As usual with our summer academies, on the first evening the participants came together to meet each other, share stories and delicacies from their home countries. And, as usual, we had far too much food and drink for just one night! But not to worry, we had another seven days to share everything around.

On the first morning, all was quiet at Agroktima Marini. The tables and chairs had been arranged in the newly decorated main hall. The sound technician had set up the microphones, and the interpreters were sipping their coffees waiting for everyone to arrive.
The participants were staying at the beautiful Messinan Bay Hotel, just a few kilometres up the road. The night before, we had been busy preparing the participants’ portfolios and they were ready to be handed out. Both Greek and English versions were available to suit our participants’ language needs.
As the Elenis – our smiley interpreters – did their last sound checks, the sound of a bus approaching caught our attention. The participants had arrived! Fouli Papageorgiou, President of Euracademy Association, opened the 14th Summer Academy by welcoming the approximately 40 participants from 16 different countries including Afghanistan, The Democratic Republic of Congo, Sudan, Turkey, Egypt and many more from the European Union. She spoke about the We are all Citizens programme and the project which Euracademy is currently involved with entitled Rural NGOs: Catalysts of Social Cohesion and Sustainable Development, which also lends its name to this year’s summer academy.
The keynote speaker for the conference was Thomas Liebig, Senior Administrator, International Migration Division at the OECD. His gave some very interesting insights, particularly as regards Greece, during his presentation entitled: “Integrating immigrants and their children – an overview”.
After each presentation, participants formed small workgroups to tackle questions set by the presenters at the end of their presentations.

And then present their findings durning a subsequent plenary session. Here is Demetris of Euracademy Association sharing his group’s conclusions during one of the plenaries. The conclusions were presented as posters, which remained on the walls of the main hall so that everyone could take a closer look. 
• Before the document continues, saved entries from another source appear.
-- ==== Sys2Proof/Word.lean ====
section
/-!
DEFINITION. The words, codes and names everything else is written in: the byte, the command word and the
64-bit bus (00_scope.md R8, 30_encoding.md R70), the two ports (60_exceptions.md R190), the ten sample
representations (00_scope.md R12, 30_encoding.md R74) and the eighteen wire formats (30_encoding.md R76).
-/

namespace Sys2Proof

/-- One byte of buffer memory or of a raw bus (R50, R70). -/
abbrev Byte := BitVec 8

/-- A 32-bit command word, bit 0 least significant (R8, R71). -/
abbrev Word := BitVec 32

/-- A 64-bit argument or result bus (R70, R72). -/
abbrev Bus := BitVec 64

/-- The two ports: P0 is driven by the callback, P1 by the lifecycle (R190). -/
inductive Port where
  | p0
  | p1
deriving DecidableEq, Repr, Inhabited

/-- The ten sample representations (R12). -/
inductive Rep where
  | u8
  | u16
  | u24
  | u32
  | i8
  | i16
  | i24
  | i32
  | f32
  | f64
deriving DecidableEq, Repr, Inhabited

/-- The eighteen wire formats a CONFIGURE accepts (R76). CFG_FORMAT can hold nothing else: its reset value, code 0,
is `u8`, and CONFIGURE loads only these (R23, R42 g). -/
inductive Format where
  | u8
  | u16le
  | u24le
  | u32le
  | i8
  | i16le
  | i24le
  | i32le
  | f32le
  | f64le
  | u16be
  | u24be
  | u32be
  | i16be
  | i24be
  | i32be
  | f32be
  | f64be
deriving DecidableEq, Repr, Inhabited

/-- A command as its opcode and fields name it (R73, R80), before it is named by its row of the opcode table.
Byte orders are `false` for little-endian and `true` for big-endian (field E, R71). -/
inductive Command where
  | cvt (src dst : Rep)
  | rawrd (r : Rep) (be : Bool)
  | rawwr (r : Rep) (be : Bool)
  | acquire
  | get (r : Rep)
  | set (r : Rep)
  | commit
  | area
  | configure
  | invStart
  | invEnd
  | rdreg
deriving DecidableEq, Repr, Inhabited

end Sys2Proof
end

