-- ==== Sys2Proof/Machine/Float.lean ====
section
/-!
DEFINITION. IEEE 754 binary32 and binary64 as far as the conversion engine needs them (00_scope.md R10, 40_conversion.md
R108): a pattern read as a number, an exact dyadic value rounded to nearest even, and binary64 addition,
subtraction and multiplication. There is one rounding behaviour and no flag or mode (R108).
-/

namespace Sys2Proof.Machine

/-- A floating-point format: `prec` significand bits, the weight 2^`qmin` of the least subnormal, and the exponent
field's width. -/
structure FloatFormat where
  prec : Nat
  qmin : Int
  expBits : Nat
deriving DecidableEq, Repr

/-- binary32 (R10). -/
def binary32 : FloatFormat :=
  ⟨24, -149, 8⟩

/-- binary64 (R10). -/
def binary64 : FloatFormat :=
  ⟨53, -1074, 11⟩

/-- The format of a float representation (R10, R126); asked of no other. -/
def floatFormat (r : Rep) : FloatFormat :=
  if r = .f32 then binary32 else binary64

/-- A floating-point datum: not a number, an infinity, or the finite number ±`mant`·2^`exp` (zeros keep a sign). -/
inductive Num where
  | nan
  | inf (neg : Bool)
  | fin (neg : Bool) (mant : Nat) (exp : Int)
deriving DecidableEq, Repr

/-- An integer's magnitude with a sign. -/
def signed (neg : Bool) (m : Nat) : Int :=
  if neg then -(m : Int) else m

/-- The exponent field with every bit set, in place: the magnitude pattern of an infinity. -/
def FloatFormat.infMag (t : FloatFormat) : Nat :=
  (2 ^ t.expBits - 1) * 2 ^ (t.prec - 1)

/-- The pattern of a sign and a magnitude. -/
def FloatFormat.withSign (t : FloatFormat) (neg : Bool) (mag : Nat) : Nat :=
  if neg then 2 ^ (t.prec - 1 + t.expBits) + mag else mag

/-- A pattern's magnitude: all its bits but the sign. -/
def FloatFormat.magOf (t : FloatFormat) (p : Nat) : Nat :=
  p % 2 ^ (t.prec - 1 + t.expBits)

/-- A pattern's sign bit. -/
def FloatFormat.negOf (t : FloatFormat) (p : Nat) : Bool :=
  p / 2 ^ (t.prec - 1 + t.expBits) % 2 == 1

/-- The datum a pattern stands for (R10). -/
def FloatFormat.num (t : FloatFormat) (p : Nat) : Num :=
  let frac := t.magOf p % 2 ^ (t.prec - 1)
  let ex := t.magOf p / 2 ^ (t.prec - 1)
  if ex = 2 ^ t.expBits - 1 then
    if frac = 0 then .inf (t.negOf p) else .nan
  else if ex = 0 then .fin (t.negOf p) frac t.qmin
  else .fin (t.negOf p) (2 ^ (t.prec - 1) + frac) (t.qmin + ((ex - 1 : Nat) : Int))

/-- `m / 2^k` rounded to the nearest integer, ties to even. -/
def divNearestEven (m k : Nat) : Nat :=
  let q := m / 2 ^ k
  let r := m % 2 ^ k
  if 2 ^ k < 2 * r || (2 ^ k = 2 * r && q % 2 = 1) then q + 1 else q

/-- `m·2^j` for any integer `j`, rounded to the nearest integer, ties to even. -/
def scaleNearestEven (m : Nat) (j : Int) : Nat :=
  if 0 ≤ j then m * 2 ^ j.toNat else divNearestEven m (-j).toNat

/-- The weight exponent of the last significand bit to which `m·2^e`, `m` not zero, is rounded: `prec` bits are kept,
fewer where that would go below the least subnormal (gradual underflow, R10). -/
def FloatFormat.quantum (t : FloatFormat) (m : Nat) (e : Int) : Int :=
  max ((Nat.log2 m : Int) + e - (t.prec - 1 : Nat)) t.qmin

/-- The magnitude pattern of `m·2^e` rounded to nearest even, with overflow to infinity (R10). The significand's
leading bit and a carry out of it both count into the exponent field, because the field stands right above. -/
def FloatFormat.roundMag (t : FloatFormat) (m : Nat) (e : Int) : Nat :=
  if m = 0 then 0
  else
    let q := t.quantum m e
    min ((q - t.qmin).toNat * 2 ^ (t.prec - 1) + scaleNearestEven m (e - q)) t.infMag

/-- `RNE32` or `RNE64` of ±`m·2^e` as a pattern (R10). -/
def FloatFormat.round (t : FloatFormat) (neg : Bool) (m : Nat) (e : Int) : Nat :=
  t.withSign neg (t.roundMag m e)

/-- `RNE64` as a datum. -/
def round64 (neg : Bool) (m : Nat) (e : Int) : Num :=
  binary64.num (binary64.round neg m e)

/-- The binary64 datum of an integer (R101: "exact" for every integer the mapping uses). -/
def numOfInt (v : Int) : Num :=
  round64 (decide (v < 0)) v.natAbs 0

/-! ## Binary64 arithmetic (R10) -/

/-- The sign changed. -/
def Num.neg : Num → Num
  | .nan => .nan
  | .inf n => .inf (!n)
  | .fin n m e => .fin (!n) m e

/-- `a +64 b`: the exact sum rounded once; an exact zero is +0 unless both operands are −0. -/
def Num.add : Num → Num → Num
  | .nan, _ => .nan
  | _, .nan => .nan
  | .inf a, .inf b => if a = b then .inf a else .nan
  | .inf a, .fin _ _ _ => .inf a
  | .fin _ _ _, .inf b => .inf b
  | .fin n1 m1 e1, .fin n2 m2 e2 =>
    let e := min e1 e2
    let v := signed n1 (m1 * 2 ^ (e1 - e).toNat) + signed n2 (m2 * 2 ^ (e2 - e).toNat)
    if v = 0 then round64 (n1 && n2) 0 0 else round64 (decide (v < 0)) v.natAbs e

/-- `a −64 b`. -/
def Num.sub (a b : Num) : Num :=
  a.add b.neg

/-- `a ×64 b`: the exact product rounded once. -/
def Num.mul : Num → Num → Num
  | .nan, _ => .nan
  | _, .nan => .nan
  | .inf a, .inf b => .inf (a != b)
  | .inf a, .fin n m _ => if m = 0 then .nan else .inf (a != n)
  | .fin n m _, .inf b => if m = 0 then .nan else .inf (n != b)
  | .fin n1 m1 e1, .fin n2 m2 e2 => round64 (n1 != n2) (m1 * m2) (e1 + e2)

/-! ## Comparison and truncation -/

/-- The finite number ±`mant`·2^`exp` is below `n·2^k`. -/
def finLt (neg : Bool) (mant : Nat) (exp : Int) (n : Int) (k : Int) : Bool :=
  let e := min exp k
  decide (signed neg mant * 2 ^ (exp - e).toNat < n * 2 ^ (k - e).toNat)

/-- The finite number ±`mant`·2^`exp` is above `n·2^k`. -/
def finGt (neg : Bool) (mant : Nat) (exp : Int) (n : Int) (k : Int) : Bool :=
  let e := min exp k
  decide (n * 2 ^ (k - e).toNat < signed neg mant * 2 ^ (exp - e).toNat)

/-- `x < n·2^k`; false of a NaN. -/
def Num.lt (x : Num) (n k : Int) : Bool :=
  match x with
  | .nan => false
  | .inf a => a
  | .fin s m e => finLt s m e n k

/-- `x > n·2^k`; false of a NaN. -/
def Num.gt (x : Num) (n k : Int) : Bool :=
  match x with
  | .nan => false
  | .inf a => !a
  | .fin s m e => finGt s m e n k

/-- `trunc` (R10): the integer part, rounded toward zero; none for what has no integer part. -/
def Num.trunc : Num → Option Int
  | .nan => none
  | .inf _ => none
  | .fin n m e => some (signed n (if 0 ≤ e then m * 2 ^ e.toNat else m / 2 ^ (-e).toNat))

end Sys2Proof.Machine
end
Throughout the academy we heard from a total of 15 expert speakers from throughout the EU and beyond.  Dr Wojciech Goszczynski of Nicolaus Copernicus University, Poland, spoke during the first day on The balance of social capital in rural communities as a factor to analyse social cohesion. Mohammed Dhalech of the North Wales Regional Equality Network  shared real life examples and experiences during his aptly named presentation: Rurality and Migrant Communities – … no problem here!! And Joe Brady of the Scottish Refugee Council spoke on New Scots: Integrating Refugees in Scotland’s Communities. Roger Evans, Euracademy Board Member, presented on Strategic and business planning for NGOs: a luxury or a necessary chore?  And here is Thanos Papamattheou, sharing the experiences of his NGO, PRAKSIS, in relation to issues of capacity building.
We also heard Martin Kalenga of the Greek Refugee Forum, who gave a passionate account of the experiences and work of his NGO.
And Erdem Vardar, Director of YUVA/DVV International Turkey about the NGO cooperation and contribution to refugees’ training and welfare in Turkey.
During one of the panel discussions, Lili Mahne, another of Euracademy’s board members, spoke on the  Capacity building programme for NGOs in Slovenija -experiences from the period 2007 /2014 and the challenges for the future.
Fotini Papoudakis, Associate Professor at The Technological Educational Institute of the Peloponnese, used a specific case study in the presentation entitled Conditions of civic development in small rural communities. The case of Anavra-Goura”. And Iren Kukorelli, Vice-President of Euracademy Association, together with Patricia Honvari of the Hungarian Academy of Sciences, gave some insights on what is currently happening in Hungary, in their presentation entitled Inclusion or Exclusion – Immigrants and Refugees in Hungary”. As well as attending the lectures, workgroups and plenary sessions, participants also had some free time to explore the surrounding area and get to know the locals and enjoy the beautiful surrounding scenery of the Taygetus foothills. Oh, and I almost forgot – everyday we were treated to amazing Greek food, always served with a good glug of the local speciality: Kalamata olive oil. In the evenings participants either had free time to go swimming in the crystal clear water of the Messinian bay, or simply relax and take in the amazing sunsets that brought each day to a close.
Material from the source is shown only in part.